Wie schon am Freitag beschlossen machten wir uns am Samstag auf den Weg Richtung Hamilton um den Rugby Premiership Final zwischen Waitako und Canterbury zu schauen. Trotz des hochklassigen Spiels waren die Tickets weder teuer noch ausverkauft. Im Stadion angekommen versorgten wir uns mit Getränken und essen, wobei das Erlebnis NZ Hotdog mit einem Never again abgestempelt werden kann... Das Spiel war leider nicht so spannend, was vielleicht daran lag, dass es keine Tries gab. Anyway, es werden bald noch weitaus bessere Spiele folgen.
Am Sonntag morgen, nach ausgiebigem Einkauf, fuhren wir dann Coromandel Halbinsel, wo wir unser erstes Ziel, den Hot Water Beach ansteuerten. An diesem Strand kann an gewissen Stellen bei Ebbe ein Loch gebuddelt werden, wo dann warmes bis heisses Wasser reinfliesst. Ein wirklich geiles Erlebnis im Natural SPA! Hier hat es uns so gut gefallen, dass wir im Camping gleich direkt für zwei Tage eingecheckt haben.
Da Ebbe nur zwei mal am Tag ist und 6 Uhr zum Buddeln noch zu früh ist, haben wir dann am Montag noch einen Ausflug zur Cathedral Cove unternommen. Zu dieser Jahreszeit ein Traum! Im Sommer dann evtl. nicht mehr so mit den vielen Touristen. Nach dem schon fast obligaten Bad im natürlichen Pool kamen wir dann zum bisherigen Highlight: Beef Eye Filet, besseres Fleisch gibt es glaub ich kaum, jedenfalls hatte ich noch nie.
Heute fuhren wir nun Richtung Coromandel Town, wobei der Begriff Town hier etwas grosszügig verwendet wird :-)
Auf dem Weg machten wir noch einen Abstecher zu den ältesten Bäumen im Land, den Kauri Bäumen und an einen 10 Meter Wasserfall, sehr spektakulär für uns Schweizer...
Kurz vor Coromandel Town besuchten wir noch den Waiau Waterworks Park. Ein Park voller Wasserspiele, würde sicher im Sommer noch mehr Spass machen.
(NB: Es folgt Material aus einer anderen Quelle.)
/-- An integer result of w bits, wrapped or saturated (Table 6.11). -/
def intFit (w : Nat) (signed sat : Bool) (v : Int) : Nat × Flags :=
  let lo : Int := if signed then -(2 ^ (w - 1) : Nat) else 0
  let hi : Int := if signed then (2 ^ (w - 1) : Nat) - 1 else (2 ^ w : Nat) - 1
  let enc (v : Int) : Nat := (v % (2 ^ w : Nat)).toNat
  if sat && decide (hi < v) then (enc hi, flSAT)
  else if sat && decide (v < lo) then (enc lo, flSAT)
  else (enc v, 0)

/-! ## Transcendentals (R85): fixed point with 640 fraction bits, far below every rounding position of FP32 -/

/-- Log entry 94: UNVERIFIED. -/
def fxP : Nat := 640
def fxOne : Int := (2 ^ fxP : Nat)
/-- ln 2 in units of 2^−640. -/
def fxLn2 : Int := 3162442850577000144542819255265044123884198300717798677536341180773118696995660441338367561063358767323571958122307070903190084685977847936741854327993944726832264493303953239866611699627604094
/-- π / 2 in units of 2^−640. -/
def fxPi2 : Int := 7166664963380783727887865350899649915563065761450709164855436847124101877928951947489229989474418519168592235180394551152626136545096354515382124214146388240116051238163776092789750994438183638
def fxMul (a b : Int) : Int := a * b / fxOne
def fxDiv (a b : Int) : Int := a * fxOne / b

/-- e^t for 0 ≤ t < 1. -/
def fxExpAux (t : Int) : Nat → Nat → Int → Int → Int
  | 0, _, _, acc => acc
  | fuel + 1, k, term, acc =>
    let term' := fxMul term t / (k : Int)
    fxExpAux t fuel (k + 1) term' (acc + term')
def fxExp (t : Int) : Int := fxExpAux t 160 1 fxOne fxOne
/-- 2^f for 0 ≤ f < 1. -/
def fxExp2 (f : Int) : Int := fxExp (fxMul f fxLn2)

/-- atanh z by its series: Σ z^(2k+1) / (2k+1). -/
def fxAtanhAux (z2 : Int) : Nat → Nat → Int → Int → Int
  | 0, _, _, acc => acc
  | fuel + 1, k, pw, acc => fxAtanhAux z2 fuel (k + 2) (fxMul pw z2) (acc + pw / (k : Int))
/-- ln y for 1 ≤ y < 2. -/
def fxLn (y : Int) : Int :=
  let z := fxDiv (y - fxOne) (y + fxOne)
  2 * fxAtanhAux (fxMul z z) 210 1 z 0

/-- Σ (−1)^k r^(2k+j) / (2k+j)! from j = 1 (sine) or j = 0 (cosine). -/
def fxTrigAux (r2 : Int) : Nat → Nat → Int → Int → Int
  | 0, _, _, acc => acc
  | fuel + 1, j, term, acc =>
    let term' := -(fxMul term r2) / (((j + 1) * (j + 2) : Nat) : Int)
    fxTrigAux r2 fuel (j + 2) term' (acc + term')
def fxSin (r : Int) : Int := fxTrigAux (fxMul r r) 80 1 r r
def fxCos (r : Int) : Int := fxTrigAux (fxMul r r) 80 0 fxOne fxOne

/-- A value in units of 2^−640; every FP32 value is one exactly. -/
def fxOf (neg : Bool) (m : Nat) (e : Int) : Int := atExp neg m e (-(fxP : Int))

/-- The flags the transcendentals raise (Table 6.11): never NX. -/
def noNX (r : Nat × Flags) : Nat × Flags := (r.1, r.2 &&& ~~~flNX)

/-- FP32 from an irrational result in units of 2^−640 times 2^k: the value lies strictly beside the integer. (Log entry 94: UNVERIFIED.) -/
def fxDeliver (v : Int) (k : Int) : Nat × Flags :=
  noNX (fpRound fp32 rmRNE false 0 (decide (v < 0)) (jam v.natAbs) (k - fxP - 1))

/-- Rounds an exact value to FP32. -/
def exact32 (neg : Bool) (m : Nat) (e : Int) : Nat × Flags := noNX (fpRound fp32 rmRNE false 0 neg m e)

def tExp2 (a : Nat) : Nat × Flags :=
  match fpDecode fp32 a with
  | .nan p => (fp32.nan, if p then flNV else 0)
  | .inf neg => (if neg then 0 else fpInf fp32 false, 0)
  | .fin neg m e =>
    let x0 := fxOf neg m e
    let x := if x0 < -300 * fxOne then -300 * fxOne else if 300 * fxOne < x0 then 300 * fxOne else x0
    let n := x / fxOne
    let f := x - n * fxOne
    if f = 0 then exact32 false 1 n else fxDeliver (fxExp2 f) n

def tLog2 (a : Nat) : Nat × Flags :=
  match fpDecode fp32 a with
  | .nan p => (fp32.nan, if p then flNV else 0)
  | .inf neg => if neg then (fp32.nan, flNV) else (fpInf fp32 false, 0)
  | .fin neg m e =>
    if m = 0 then (fpInf fp32 true, flDZ)
    else if neg then (fp32.nan, flNV)
    else
      let k := topExp m e
      if m = 2 ^ Nat.log2 m then exact32 (decide (k < 0)) k.natAbs 0
      else
        let y : Int := (m * 2 ^ (fxP - Nat.log2 m) : Nat)
        fxDeliver (k * fxOne + fxDiv (fxLn y) fxLn2) 0

def tRcp (a : Nat) : Nat × Flags := noNX (fpDiv fp32 rmRNE 0x3F800000 a)

def tRsqrt (a : Nat) : Nat × Flags :=
  match fpDecode fp32 a with
  | .nan p => (fp32.nan, if p then flNV else 0)
  | .inf neg => if neg then (fp32.nan, flNV) else (0, 0)
  | .fin neg m e =>
    if m = 0 then (fpInf fp32 neg, flDZ)
    else if neg then (fp32.nan, flNV)
    else
      let (m, e) := if e % 2 = 0 then (m, e) else (2 * m, e - 1)
      let r := isqrt (2 ^ 400 / m)
      if r * r * m = 2 ^ 400 then exact32 false r (-(e / 2) - 200) else exact32 false (jam r) (-(e / 2) - 201)

/-- Quadrant and remainder of x modulo π/2, the remainder in −π/4 to π/4. -/
def trigReduce (x : Int) : Int × Int :=
  let k := (2 * x + fxPi2) / (2 * fxPi2)
  (k % 4, x - k * fxPi2)

def trigAt (q : Int) (r : Int) : Int :=
  if q = 0 then fxSin r else if q = 1 then fxCos r else if q = 2 then -(fxSin r) else -(fxCos r)

def tTrig (cosine : Bool) (a : Nat) : Nat × Flags :=
  match fpDecode fp32 a with
  | .nan p => (fp32.nan, if p then flNV else 0)
  | .inf _ => (fp32.nan, flNV)
  | .fin neg m e =>
    if m = 0 then (if cosine then 0x3F800000 else a, 0)
    else
      let (q, r) := trigReduce (fxOf neg m e)
      fxDeliver (trigAt (if cosine then (q + 1) % 4 else q) r) 0

def tTanh (a : Nat) : Nat × Flags :=
  match fpDecode fp32 a with
  | .nan p => (fp32.nan, if p then flNV else 0)
  | .inf neg => (fpPack fp32 neg 127 0, 0)
  | .fin neg m e =>
    if m = 0 then (a, 0)
    else
      let x0 := fxOf false m e
      let t := if 100 * fxOne < x0 then 200 * fxOne else 2 * x0
      let n := fxDiv t fxLn2 / fxOne
      let ex := fxExp (t - n * fxLn2) * (2 ^ n.toNat : Nat)
      let v := fxDiv (ex - fxOne) (ex + fxOne)
      fxDeliver (if neg then -v else v) 0

/-- The transcendental of an OP of class 0x5 (0x0A to 0x10, Table 6.11). (Log entry 94: UNVERIFIED.) -/
def transcend (op a : Nat) : Nat × Flags :=
  match op with
  | 0x0A => tExp2 a
  | 0x0B => tLog2 a
  | 0x0C => tRcp a
  | 0x0D => tRsqrt a
  | 0x0E => tTrig false a
  | 0x0F => tTrig true a
  | _ => tTanh a

end Sys2Proof.Machine
end

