/-- A way is reserved for some partition. -/
def wayReserved (x : ScSt) (w : Nat) : Bool := x.wayRsv.any (fun p => p.2.getLsbD w)

/-- The ways an access may allocate in (R282): those of its partition's reservation for PIN, else those neither reserved nor drove ways. -/
def allocWays (s : State) (r hint : Nat) (part : Option Nat) : List Nat :=
  let x := scOf s r
  if hint == 2 && hasWays s r part then bitList 24 (Tbl.get 0 x.wayRsv (part.getD 0)).toNat
  else (List.range (24 - x.droveWays)).filter (fun w => !(wayReserved x w))

/-- Two lines have their home in one slice. -/
def sameSlice (j k : Nat) : Bool := homeRegion (j * 128) == homeRegion (k * 128) && homeSlice (j * 128) == homeSlice (k * 128)

/-- The lines of the slice of line k in way w. -/
def inWay (s : State) (k w : Nat) : List (Nat × ScLine) := s.lines.filter (fun p => p.2.way == w && sameSlice p.1 k)

/-- The line that holds way w of the set of line k. -/
def wayHolder (s : State) (k w : Nat) : Option (Nat × ScLine) :=
  (inWay s k w).find? (fun p => Config.scSet p.1 % 4096 == Config.scSet k % 4096)

/-- Writes a line's bytes to HBM: a full-line write, which clears poison there unless the line is itself poisoned (R309,
R311, R312). The line's contribution count goes with it. -/
def writeBack (s : State) (k : Nat) (l : ScLine) : State :=
  { hbmRequest s (k * 128) false true with
    mem := putBytes s.mem (k * 128) ((List.range 128).map (fun i => l.data.getD i 0))
    poison := if l.poison then NSet.ins s.poison (k * 128) else NSet.del s.poison (k * 128) }

/-- A line leaves its slice, written back where it is dirty. -/
def evictLine (s : State) (p : Nat × ScLine) : State :=
  let s1 := if p.2.dirty then writeBack s p.1 p.2 else s
  { s1 with lines := Tbl.del s1.lines p.1 }

/-- The ways that line k may take, whose line can leave: not a dirty one of a stack that takes no access (R316). (Log entry 102: DESIGN CHOICE.) -/
def openWays (s : State) (k hint : Nat) (part : Option Nat) : List Nat :=
  (allocWays s (homeRegion (k * 128)) hint part).filter (fun w => match wayHolder s k w with
    | some p => !(p.2.dirty && stackWaits s (p.1 * 128))
    | none => true)

/-- Puts line k into way w. -/
def putLine (s : State) (k w : Nat) (l : ScLine) : State := { s with lines := Tbl.put s.lines k { l with way := w } }

/-- Puts a line into its home slice (Table 7.2, R282): a way that is free in the slice, else one that is free in the set, else the way
of a line that is replaced. While ALLOC_EN is 0 the line is left out (Table 7.4). (Log entry 102: DESIGN CHOICE.) -/
def allocLine (s : State) (k : Nat) (hint : Nat) (part : Option Nat) (l : ScLine) : State :=
  let r := homeRegion (k * 128)
  if (scOf s r).allocEn then
    match (allocWays s r hint part).find? (fun w => (inWay s k w).isEmpty) with
    | some w => putLine s k w l
    | none =>
      let ws := openWays s k hint part
      match ws.find? (fun w => (wayHolder s k w).isNone) with
      | some w => putLine s k w l
      | none =>
        let w := ws.getD (Config.scVictim s.freeCtr % ws.length) 24
        let s1 : State := { s with freeCtr := s.freeCtr + 1 }
        match wayHolder s k w with
        | some p => putLine (evictLine s1 p) k w l
        | none => if l.dirty then writeBack s1 k l else s1
  else s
Nun sind wir im Camping mit Aussicht auf Zitronenbaum un Palme, naja es könnte schlimmer sein.

Morgen geht's zurück nach Tauranga, von wo wir uns dann am Donnerstag mit Evi und Hansi Richtung Auckland zum Eröffnungsspiel aufmachen.

Photos folgen später, da wir hier kein freies WLAN haben...

Donnerstag, 1. September 2011

Meet the All Blacks

Nachdem wir gestern den Mount Maunganui bestiegen und so eine wunderbare Aussicht auf die Umgebung von Tauranga hatten, waren wir heute früh auf dem Weg nach Te Puke.

Te Puke ist ein kleines Dorf Nähe Tauranga, dass für den Empfang von 3 der aktuellen All Blacks gezogen wurde. Heute um 10 Uhr konnten wir dann hautnah Dan Carter, Richard Kahui und Isaia Toeava erleben. Es war erstaunlich, ohne nennenswerte Sicherheit konnte mann bis auf wenige cm an die Stars herankommen.
Die drei wurden dann von den mini Rugbyanern belagert, mit denen sie auch einige Übungen bestritten.

Auch unser Van ist nun endlich eingerichtet und wir sind bereit um unsere ersten Nächte darin zu verbringen. Unser Plan für morgen: ITM Cup Final in Hamilton, wo Waikato auf Canterbury trifft.